Masters week… as a golfer myself, I’d love nothing more than Tiger to win. Head over to see my latest tweet for a chance to win a free month.
It was another strong week for subscribers. EUR/CAD was trimmed to perfection, oil calls performed well, and SPX options received $90 in premium. As well as some valuable lessons, I hope? Selling 0DTE SPX straddles on UK bank holidays when the US is open… When a straddle is too cheap as data continues to make SPX realise more than implied…
On the topic of data and straddles… it’s going to be a data-heavy week. What’s to come other than 8 Fed speakers? Just an FYI… Goolsbee (a FOMC non-voter) and Kashkari (a FOMC non-voter) both speak today.
NY Fed 1yr Inflation Expectations - Monday
March CPI (MoM 0.4% est vs 0.4% prior, YoY 3.5% est vs 3.2% prior) (Core MoM 0.3% est vs 0.4% prior, YoY 3.7% est vs 3.8% prior) - Wednesday
Fed minutes - Wednesday
March PPI & Initial Jobless Claims - Thursday
MI Consumer Sentiment - Friday
Earnings season begins… BLK, C, JPM, PGR, STT, WFC - Friday
Global
Japan PPI - Tuesday 7.50pm ET
UK RICS house price balance - Wednesday 7pm ET
Chinese PPI and CPI 9.30pm ET
ECB Thursday 8.15am ET
Japan Industrial Production Friday 0:30am ET
UK industrial production 2am ET
Regarding the AI theme, we have the Google Cloud Next conference on 4/9-11 and the MRVL AI Analyst meeting on 4/11.

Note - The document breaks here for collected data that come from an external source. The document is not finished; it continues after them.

/-- One bit of STN_ON: the state and whether the request was refused (21 R436-R438, 22 R449 code 2). -/
def State.domainBit (s : State) (n : Nat) (want : Bool) : State × Bool :=
  let have_ := bit (s.imm Fld.STN_ON) n
  let st := s.station n
  if have_ = want then (s, false)
  else if want then
    if s.acting 2 ≤ n then (s, true)
    else ((s.setImm Fld.STN_ON (setBit (s.imm Fld.STN_ON) n)).setStation n fun x => { x with pending := none }, false)
  else if st.powered && s.keepsOn n then (s, true)
  else
    ((s.setImm Fld.STN_ON (clrBit (s.imm Fld.STN_ON) n)).setStation n fun x => { x with
      pending := if st.powered then some s.now else none }, false)

def domainBits (w : Nat) : List Nat → State × Bool → State × Bool
  | [], r => r
  | n :: ns, r =>
    let x := r.1.domainBit n (bit w n)
    domainBits w ns (x.1, r.2 || x.2)

/-- A refused write of STN_ON is shown and counted (21 R436). -/
def State.refuseDomain (s : State) : State := { s.refuse with supply := { s.refuse.supply with refused := true } }

/-- SYS_DOMAIN_CTL: outside STANDBY and SERVICE every change is refused. -/
def State.writeDomain (s : State) (w : Nat) : State :=
  if s.mode = .standby ∨ s.mode = .service then
    let r := domainBits w allStations (s, false)
    if r.2 then r.1.refuseDomain else r.1
  else if w % 32 = s.imm Fld.STN_ON then s
  else s.refuseDomain

/-- QUEn_CTL: ENABLE rising empties the ring and lets what is held post from index 0 (03 R58). -/
def State.writeCtl (s : State) (q w : Nat) : State :=
  let was := s.queueOn q
  let s := s.store (Reg.QUE_CTL q) w
  if bit w 0 && !was then
    (s.setQueue q fun Q => { Q with head := 0, tail := 0, irqCount := 0, oldest := none }).flush
  else s

/-- DRVn_FAULT: CODE loses the bits written as 1; a drive whose CODE is cleared is no longer TRIPPED. -/
def State.clearFault (s : State) (d w : Nat) : State :=
  s.setDrive d fun D =>
    let code := D.code &&& (255 - w % 256)
    { D with code := code, state := if code = 0 ∧ D.state = .tripped then .off else D.state }

/-- DRVn_CAP_CTL: ARM starts a capture at CAP0 (24 R486). -/
def State.writeCapture (s : State) (d w : Nat) : State :=
  let s := s.store (Reg.DRV_CAP_CTL d) w
  if bit w 11 then
    s.setDrive d fun D => { D with
      stats := { D.stats with capRun := true, capNext := 0, capDone := false, capLeft := none, capSkip := 0 } }
  else s

def State.clearDrvStats (s : State) (d w : Nat) : State :=
  if bit w 0 then
    s.setDrive d fun D => { D with
      stats := { D.stats with normal := 0, caught := 0, trips := List.replicate 4 0, fbTime := 0, fwTime := 0, peak := 0 } }
  else s

def Emitter.clearStats (x : Emitter) : Emitter := { x with dots := 0, lost := 0 }

def State.clearStnStats (s : State) (n w : Nat) : State :=
  if bit w 0 then
    (s.setScan n fun c => { c with facetMiss := List.replicate 12 0 }).setPipe n fun p => { p with
      emitters := p.emitters.map Emitter.clearStats }
  else s

def Bank.clearStats (b : Bank) : Bank :=
  { b with late := 0, withheld := 0, diag := b.diag.map fun d => d.set 4 0 }

def State.clearAfeStats (s : State) (w : Nat) : State :=
  if bit w 0 then { s with afe := { s.afe with banks := s.afe.banks.map Bank.clearStats } } else s

/-- STNn_SEG_CTL: SWAP asks for the exchange (12 R244). -/
def State.writeSegCtl (s : State) (n w : Nat) : State :=
  let s := s.store (Reg.STN_SEG_CTL n) w
  if bit w 0 then s.setPipe n fun p => { p with swapWait := true } else s

/-- STNn_SEG_ADDR after a write of SEG_PHASE with AUTO_INC (12 R263). -/
def State.stepSeg (s : State) (n : Nat) : State :=
  if s.on (Fld.STN_SEG_ADDR_AUTO_INC n) then
    let g := s.imm (Fld.STN_SEGMENT n)
    let e := s.imm (Fld.STN_EMITTER n)
    if g < 31 then s.setImm (Fld.STN_SEGMENT n) (g + 1)
    else (s.setImm (Fld.STN_SEGMENT n) 0).setImm (Fld.STN_EMITTER n) (if e < 33 then e + 1 else 0)
  else s

/-- STNn_SEG_PHASE writes the addressed entry of the shadow bank. -/
def State.writeSeg (s : State) (n w : Nat) : State :=
  let k := 32 * s.imm (Fld.STN_EMITTER n) + s.imm (Fld.STN_SEGMENT n)
  (s.setPipe n fun p => { p with segShadow := Store.put zeroNat p.segShadow k (w % 2 ^ 14) }).stepSeg n

/-- STNn_DCT_ADDR after a write of DCT_DATA with AUTO_INC (12 R263). -/
def State.stepDct (s : State) (n : Nat) : State :=
  if s.on (Fld.STN_DCT_ADDR_AUTO_INC n) then
    let c := s.imm (Fld.STN_COLUMN n)
    let l := s.imm (Fld.STN_LEVEL n)
    if c < 63 then s.setImm (Fld.STN_COLUMN n) (c + 1)
    else (s.setImm (Fld.STN_COLUMN n) 0).setImm (Fld.STN_LEVEL n) ((l + 1) % 16)
  else s

def State.writeDct (s : State) (n w : Nat) : State :=
  let k := 64 * s.imm (Fld.STN_LEVEL n) + s.imm (Fld.STN_COLUMN n)
  (s.setPipe n fun p => { p with dctShadow := Store.put zeroNat p.dctShadow k (w % 64) }).stepDct n

/-- AFE_CH_ADDR after a write of CH_DATA with AUTO_INC (19 R402). -/
def State.stepChannel (s : State) : State :=
  if s.on Fld.AFE_AUTO_INC then
    let c := s.imm Fld.AFE_CH_ADDR_CHANNEL
    if s.imm Fld.AFE_WORD = 0 then s.setImm Fld.AFE_WORD 1
    else (s.setImm Fld.AFE_WORD 0).setImm Fld.AFE_CH_ADDR_CHANNEL (min 159 (c + 1))
  else s

/-- AFE_CH_DATA writes the addressed word of the channel's shadow; OFS keeps its offset and AUTOZERO. -/
def State.writeChannel (s : State) (w : Nat) : State :=
  let gain := s.imm Fld.AFE_WORD = 0
  (s.setAfeChan (s.imm Fld.AFE_CH_ADDR_CHANNEL) fun C =>
    if gain then { C with gainShadow := BitVec.ofNat 32 w, written := true }
    else { C with ofsShadow := BitVec.ofNat 32 (w % 2 ^ 13), written := true }).stepChannel

/-- STNn_PIX_RATE: MAG is taken as its limit, and MAG_CLAMPED set, beyond ±8,388 (10 R215). -/
def State.writeMag (s : State) (n w : Nat) : State :=
  let v := signed 16 (w % 2 ^ 16)
  let m := max (-8388) (min 8388 v)
  let s := s.setImm (Fld.STN_MAG n) (unsigned 16 m)
  if m = v then s else s.setPll n fun p => { p with clamped := true }

def Emitter.unfail (x : Emitter) : Emitter := { x with failed := false, gone := false }

/-- Marks of the emitters of a mask are cleared (12 R262). -/
def clearMarks (n : Nat) : List Nat → State → State
  | [], s => s
  | e :: es, s =>
    clearMarks n es ((s.setEmitter n e Emitter.unfail).setPipe n fun p => { p with
      marks := p.marks.filter fun m => m.emitter ≠ e })

/-- STNn_EMIT_MARK: a HOST mark, made at the next end of active scan, at once where there is none (12 R260). -/
def State.writeMark (s : State) (n w : Nat) : State :=
  let e := w % 64
  if !bit w 6 || 33 < e then s
  else if (s.scan n).state = .off then s.mark n e 5 ((s.scan n).sweeps + 1)
  else s.setPipe n fun p => { p with marks := p.marks ++ [⟨e, 0, 0⟩] }

/-! One word at a register's port. -/

def State.writeSys (s : State) (a w : Nat) : State :=
  match a with
  | 0x030 => funcBits (bit w 31) (maskList w 15) s
  | 0x040 => (s.store a w).checkLease
  | 0x054 => s.registerApply w
  | 0x0DC =>
    let (v, s) := s.drawNat
    s.clearChopper w v
  | 0x0E8 => s.writeDomain w
  | 0x0EC => if bit w 16 then { s with supply := { s.supply with refused := false } } else s
  | _ =>
    if 0x200 ≤ a ∧ a < 0x240 ∧ a % 16 = 12 then
      (if bit w 13 then s.setZone ((a - 0x200) / 16) fun Z => { Z with fault := false } else s)
    else s.store a w

def State.writeStn (s : State) (n o a w : Nat) : State :=
  match o with
  | 0x114 => s.writeMag n w
  | 0x120 => if bit w 4 then s.setPll n fun p => { p with clamped := false } else s
  | 0x300 => s.writeSegCtl n w
  | 0x308 => s.writeSeg n w
  | 0x310 => s.writeDct n w
  | 0x330 => clearMarks n (maskList w 32) s
  | 0x334 => clearMarks n ((maskList w 2).map (32 + ·)) s
  | 0x338 => s.writeMark n w
  | 0x67C => s.clearStnStats n w
  | _ => s.store a w

/-- A word that is not discarded takes effect (24 R480). -/
def State.effect (s : State) (p : Pos) (a w : Nat) : State :=
  let n := p.inst
  match p.block, p.off with
  | .sys, _ => s.writeSys a w
  | .stn, o => s.writeStn n o a w
  | .que, 0x14 => s.writeCtl n w
  | .que, 0x1C => s.setQueue n fun Q => { Q with stat := Q.stat &&& (31 - w % 32) }
  | .dma, 0x1C => s.setChannel n fun C => { C with err := C.err &&& (7 - w % 8) }
  | .hv, 0x10 => if bit w 18 then s.setHv n fun h => { h with fault := false } else s
  | .loop, 0x1C => s.writeCoef n (BitVec.ofNat 32 w)
  | .loop, 0x34 => if bit w 18 then s.setLoop n fun L => { L with oscSeen := false } else s
  | .axs, 0x38 => if bit w 7 then s.setAxis n fun x => { x with shortSeen := false } else s
  | .drv, 0x1C => s.writeCapture n w
  | .drv, 0x4C => s.clearFault n w
  | .drv, 0x7C => s.clearDrvStats n w
  | .afe, 0x0C => s.writeChannel w
  | .afe, 0x24 => s.clearAfeStats w
  | _, _ => s.store a w

/-- A word at a register's port, with the bits `m` that the write names: the state, and whether it was taken. A taken write is
mirrored (20 R405). -/
def State.portWrite (s : State) (a m w : Nat) : State × Bool :=
  match posOf a with
  | none => (s.refuse, false)
  | some p =>
    if s.discards p m w then (s.refuse, false)
    else ((s.effect p a w).mirrorOn (.config (.register a (BitVec.ofNat 32 w))), true)

/-- A direct write of BAR0: the key first, then size and alignment, then the port (01 R14, 24 R479). A SHADOW's own host does
not hold the key that the LEAD mirrors to it. -/
def State.busWrite (s : State) (master addr size : Nat) (w : Word) : State :=
  if s.key.holder ≠ master ∨ s.pair.role = .shadow ∨ size ≠ 4 ∨ addr % 4 ≠ 0 ∨ 0x80000 ≤ addr then s.refuse
  else (s.portWrite addr (2 ^ 32 - 1) w.toNat).1

/-! Doorbells (03 R59, R60, R498). -/

/-- The new HEAD lies in the span from HEAD to TAIL. -/
def State.inSpan (s : State) (q v : Nat) : Bool :=
  let n := s.queueSize q
  let h := (s.queue q).head
  v < n && (v + n - h) % n ≤ ((s.queue q).tail + n - h) % n

/-- After a takeover fetching begins again once every enabled queue has been rung (20 R422). -/
def State.rung (s : State) (q : Nat) : State :=
  let s := s.setQueue q fun Q => { Q with doorbell := true }
  let all := (List.range 32).all fun i => !s.queueOn i || s.queueType i = Ty.UNUSED || (s.queue i).doorbell
  if all then { s with pairWork := { s.pairWork with waitBells := false } } else s

/-- A word written to a queue's doorbell. -/
def State.ring (s : State) (q v : Nat) : State :=
  let ty := s.queueType q
  if !s.queueOn q then s.setStat q 1
  else if ty = Ty.UNUSED then s.setStat q 0
  else if ty = Ty.SUBMISSION then
    if v < s.queueSize q then (s.setQueue q fun Q => { Q with tail := v }).rung q else s.setStat q 0
  else if s.inSpan q v then ((s.setQueue q fun Q => { Q with head := v }).rung q).flush
  else s.setStat q 0

/-! BAR2 (03 R58), which the model numbers on from BAR0: its offset `o` is address 0x100000 + `o` (log entry 2). -/

/-- What an aligned 32-bit access of a BAR2 page reaches: the queue and its doorbell (none), or the register that the offset
aliases. -/
def bar2Of (o : Nat) : Option (Nat × Option Nat) :=
  if 0x2000 ≤ o then none
  else
    let q := o / 0x100
    if o % 0x100 = 0 then some (q, none)
    else if o % 0x100 = 8 then some (q, some (Reg.QUE_BASE_LO q))
    else if o % 0x100 = 0x0C then some (q, some (Reg.QUE_BASE_HI q))
    else none

/-- A write of BAR2: a doorbell needs no key, an alias follows 01 R14, the rest of a page ignores writes; an access that is not
an aligned 32-bit one is discarded. -/
def State.bar2Write (s : State) (master o size : Nat) (w : Word) : State :=
  if size ≠ 4 ∨ o % 4 ≠ 0 then s
  else
    match bar2Of o with
    | some (q, none) => s.ring q w.toNat
    | some (_, some a) => s.busWrite master a 4 w
    | none => s

/-! The writes as commands. -/

def execRegisterWrite (master addr size : Nat) (value : Word) (tick : Nat) (s : State) : Result :=
  whileUp s fun s =>
    if 0x100000 ≤ addr then (s.at tick).bar2Write master (addr - 0x100000) size value
    else (s.at tick).busWrite master addr size value

def execTumblerApply (master : Nat) (value : Word) (tick : Nat) (s : State) : Result :=
  whileUp s fun s => (s.at tick).busWrite master Reg.SYS_TUMBLER_APPLY 4 value

def execSegSwap (master station : Nat) (value : Word) (s : State) : Result :=
  whileUp s fun s => s.busWrite master (Reg.STN_SEG_CTL station) 4 value

def execSegPhaseWrite (master station : Nat) (value : Word) (s : State) : Result :=
  whileUp s fun s => s.busWrite master (Reg.STN_SEG_PHASE station) 4 value

def execDctDataWrite (master station : Nat) (value : Word) (s : State) : Result :=
  whileUp s fun s => s.busWrite master (Reg.STN_DCT_DATA station) 4 value

def execCoefDataWrite (master slot : Nat) (value : Word) (s : State) : Result :=
  whileUp s fun s => s.busWrite master (Reg.LOOP_COEF_DATA slot) 4 value

def execAfeChDataWrite (master : Nat) (value : Word) (s : State) : Result :=
  whileUp s fun s => s.busWrite master Reg.AFE_CH_DATA 4 value

def execEmitMark (master station : Nat) (value : Word) (s : State) : Result :=
  whileUp s fun s => s.busWrite master (Reg.STN_EMIT_MARK station) 4 value

def execEmitFailClear (master station : Nat) (high : Bool) (value : Word) (s : State) : Result :=
  whileUp s fun s =>
    s.busWrite master (if high then Reg.STN_EMIT_FAIL_HI station else Reg.STN_EMIT_FAIL_LO station) 4 value

def execMagWrite (master station : Nat) (value : Word) (s : State) : Result :=
  whileUp s fun s => s.busWrite master (Reg.STN_PIX_RATE station) 4 value

def execMasterStnWrite (master : Nat) (value : Word) (s : State) : Result :=
  whileUp s fun s => s.busWrite master Reg.SYS_MASTER_STN 4 value

def execKeyCfgWrite (master : Nat) (value : Word) (s : State) : Result :=
  whileUp s fun s => s.busWrite master Reg.SYS_KEY_CFG 4 value

def execBusCfgWrite (master : Nat) (value : Word) (s : State) : Result :=
  whileUp s fun s => s.busWrite master Reg.SYS_BUS_CFG 4 value

def execPairCfgWrite (master : Nat) (value : Word) (s : State) : Result :=
  whileUp s fun s => s.busWrite master Reg.SYS_PAIR_CFG 4 value

/-- SYS_BUS_FLT with the current that the pulse shows. -/
def execChopperClear (master : Nat) (value : Word) (pulseI : Nat) (s : State) : Result :=
  whileUp s fun s =>
    if s.key.holder ≠ master ∨ s.pair.role = .shadow ∨ badZero [⟨1, 31, .wo, 0, 0, 0, 1, true⟩] value.toNat = true then s.refuse
    else (s.clearChopper value.toNat pulseI).mirrorOn (.config (.register Reg.SYS_BUS_FLT value))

Fresh quarter, here’s 20% off for 20; the offer only applies to annual subscriptions.
“Why is USD not moving with rates?” has been one of the most common inbounds this week.
You could put it down to several things, one being positioning. The market is long USD and has got more long as more hawkishness comes from the Fed and carry remains very attractive compared to peers. But still, the market continues to price in the first cut being in June (I don’t necessarily agree). Another thing that could be holding the USD down is international asset flows… more the outflows from the US assets.
The most important data point for this week is the March CPI, which comes on Wednesday. See, I know we all joke that each CPI print is the most important data print of our life (until the next one). But if the print were to come in hot like the past few prints, the market could take this as a new trend and finally react as it traditionally should. There is no point in sharing my expectations for the S&P reaction scenarios when we are a few days away, but I will share it the night before the print on the private Twitter, as always.
Goolsbee and Kashkari today… just a brief note on what was said last time we heard from them. Last time out (4th April), Goolsbee stated that “the biggest danger to the inflation picture in my view… the continued high inflation in housing services. I have been expecting it to come down more quickly than it has. If it does not come down, we will have a very difficult time getting overall inflation back to the 2% target.” I will be interested to see if he has any different colour after 4 days of not hearing him. Kashkari, we also heard on the 4th, “In March, I had jotted down two rate cuts this year if inflation continues to fall back towards our 2% target. If we continue to see inflation moving sideways, then that would make me question whether we needed to do those rate cuts at all.”
Single Stock, Index & Vol
I came into the year bearish and soon realised that I had to adapt and be more neutral. This has worked… thus far. I'm trading what's in front of me, short-term trades. Anyway, positioning has barely budged. Nets are high in the top percentiles, Retail is long and has been buying all year, and CTAs are still MAX long and not budging, but the hedge fund community has turned bearish and has been fading the rally for a few weeks. HFs have been heavily shorting retail ETFs, and last week, overall, their short-selling outweighed their long-buying, according to prime data across several shops.
JP Morgan has Quant Equity net leverage falling from recent highs, which is worth noting as Quant Equity nets correlate strongly with equities.